If Z is a Zobrist key that is odd N*Z modulo 2^64 cannot be zero unless N is a multiple of 2^64, right? So you have to try 2^64 values, which happens to be all possible key values. There are no short dependency loops. They only would be there if you use Zobrist keys that contain many factors two. And even if they would contain 58 factors 2, you still would have to multiply by 64 before you hit zero (or the same value as you started with). Rotating the keys OTOH, is guaranteed to reproduce the same value after 64 steps. So in any case the rotation method could not be used in a game where you could have 64 pieces of the same type in hand. Predefined tabulated keys are likely to make this even worse. Addition is the most flexible method.

I also don't understand why keys generated by rotations performed so poorly. It was just an empirical fact. I tried many different methods for constructing keys, and measured their collision rates. (Because in some games the number of required keys is so large that tabulating them is not practical in an engine, where performance is an issue. E.g. in Chu Shogi there are 72 colored piece types, and 144 board squares, which with 64-bit keys would already grossly overflow the L1 cache. So run-time generation of keys, e.g. by rotating a piece-type key by the square number, would give an enormous speedup over tabulating all the rotated values.)

Using tabulated keys was an awful idea to start with (but alas, we are now stuck with it). Life would have been infinitely more easy if the keys were simply defined as the output of some simple but known PRNG. Generating the bytes of the key by taking the highest eight bits of the powers of some magic constant would have been sufficient for this application, and the constant could have been chosen such that it would have a cycle of a billion. But there is no reason to repeat past mistakes, by defining more and more arbitrary key values. I strongly plead for any keys to be added to the original Polyglot standard being derivable by some simple formula that would in practice never exhaust.

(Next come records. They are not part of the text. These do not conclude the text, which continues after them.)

-- ==== Sys2Proof/Word.lean ====
section
/-! DEFINITION. The two word types of the block: the u8 and the u16 of spec/00_scope.md rule R11. -/

namespace Sys2Proof

/-- A u8: one byte of memory, one general register, one immediate (00_scope R9, R11). -/
abbrev Byte := BitVec 8

/-- A u16: AR, IC and every address (00_scope R9, R11). -/
abbrev Word := BitVec 16

end Sys2Proof
end

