-- ==== Sys2Proof/Machine/Fetch.lean ====
section
/-! DEFINITION. What a Cycle does around the instruction's own effect (40_cycle R78 steps 1 to 5): the opcode fetch, the watchdog
update, the operand fetch and the decoding; and how an instruction is laid in memory so that the next Cycle runs it. -/

namespace Sys2Proof.Machine

/-- Step 1: the opcode byte, read before the watchdog update (40_cycle R81). -/
def fetchOpcode (s : State) : Byte := s.load s.ic

/-- Step 3: WD_INC counts up by one modulo 0x100. -/
def tickWdInc (s : State) : State := s.store Config.wdIncAddr (s.load Config.wdIncAddr + 1)

/-- Step 4: WD_DEC counts down by one modulo 0x100. -/
def tickWdDec (s : State) : State := s.store Config.wdDecAddr (s.load Config.wdDecAddr - 1)

/-- Steps 2 to 4, in every Cycle whatever the opcode (40_cycle R79): CUROP records the opcode, then the two watchdog bytes are updated. -/
def beginCycle (s : State) : State := tickWdDec (tickWdInc (s.setCurop (fetchOpcode s)))

/-- Step 5: the instruction this Cycle runs, its operand bytes read AFTER the watchdog update (40_cycle R81); `none` for an
unmapped opcode. Both operand bytes are read whatever the length, which nothing can observe (20_memory R50; log entry 10). -/
def fetchInstr (s : State) : Option Instr :=
  let t := beginCycle s
  decodeOp (fetchOpcode s) (t.load (operandAddress t 1)) (t.load (operandAddress t 2))

/-- The byte to place at `a` so that a read after the next watchdog update gives `b` (40_cycle R78 steps 3 and 4). -/
def beforeTick (a : Word) (b : Byte) : Byte :=
  if a = Config.wdIncAddr then b - 1 else if a = Config.wdDecAddr then b + 1 else b

/-- Three bytes laid where the next Cycle fetches its instruction: the opcode as it stands, since it is fetched before the
watchdog update, and the operand bytes so that they read as given after it. -/
def placeInstr (s : State) (op b1 b2 : Byte) : State :=
  let a1 := operandAddress s 1
  let a2 := operandAddress s 2
  ((s.store s.ic op).store a1 (beforeTick a1 b1)).store a2 (beforeTick a2 b2)

end Sys2Proof.Machine
end

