-- ==== Sys2Proof/Machine/Step.lean ====
section
/-! DEFINITION. One step is one Cycle (40_cycle R78). It does not read HLT or FLT (R83, R85). -/

namespace Sys2Proof.Machine

/-- The Cycle transaction: fetch, record, update the watchdog bytes, decode; then the instruction's effect, or the taking of
UnknownOpcode, which has a next state (60_exceptions R138, 40_cycle R85; log entry 4). -/
def step (s : State) : Host.Outcome State Fault Refusal :=
  match fetchInstr s with
  | some i => exec i (beginCycle s)
  | none => .next (takeUnknownOpcode (beginCycle s) (fetchOpcode s))

/-- `s` with the instruction of the opcode table's numbering placed where the next Cycle fetches it (log entry 5). -/
def State.withFetchWord (s : State) (nbits w : Nat) : State :=
  placeInstr s (tableByte nbits w 0) (tableByte nbits w 1) (tableByte nbits w 2)

end Sys2Proof.Machine
end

About the FEN, is this a realistic concern or just a hypothetical one? Which other application do you have in mind that you would like to feed ThreeChecks FENs to even though they don't support ThreeChecks? If an appliation is liberal, it would not make a fuss if a FEN cuts off early. If it is pedantic, it would complain that there is stuff after the full-move counter anyway.

It seems to me that you are guilty here to an even higher degree to having a technical problem dictate an awkward standard.
User avatar
gcramer
Posts: 40
Joined: Mon Oct 28, 2013 11:21 pm
Location: Bad Homburg, Germany

Re: Polyglot keys for chess variants.

Post by gcramer »

Thanks for the mathematical explanation. Now I need my time to understand this in depth.
It seems to me that you are guilty here to an even higher degree to having a technical problem dictate an awkward standard.
I cannot understand anything, how can I dictate something? Everybody is doing what he likes. And I have indeed absolutely no interest to define standards, that's not my problem, I don't care. And I do what I'm always doing, I have fun developing Scidb, that's all.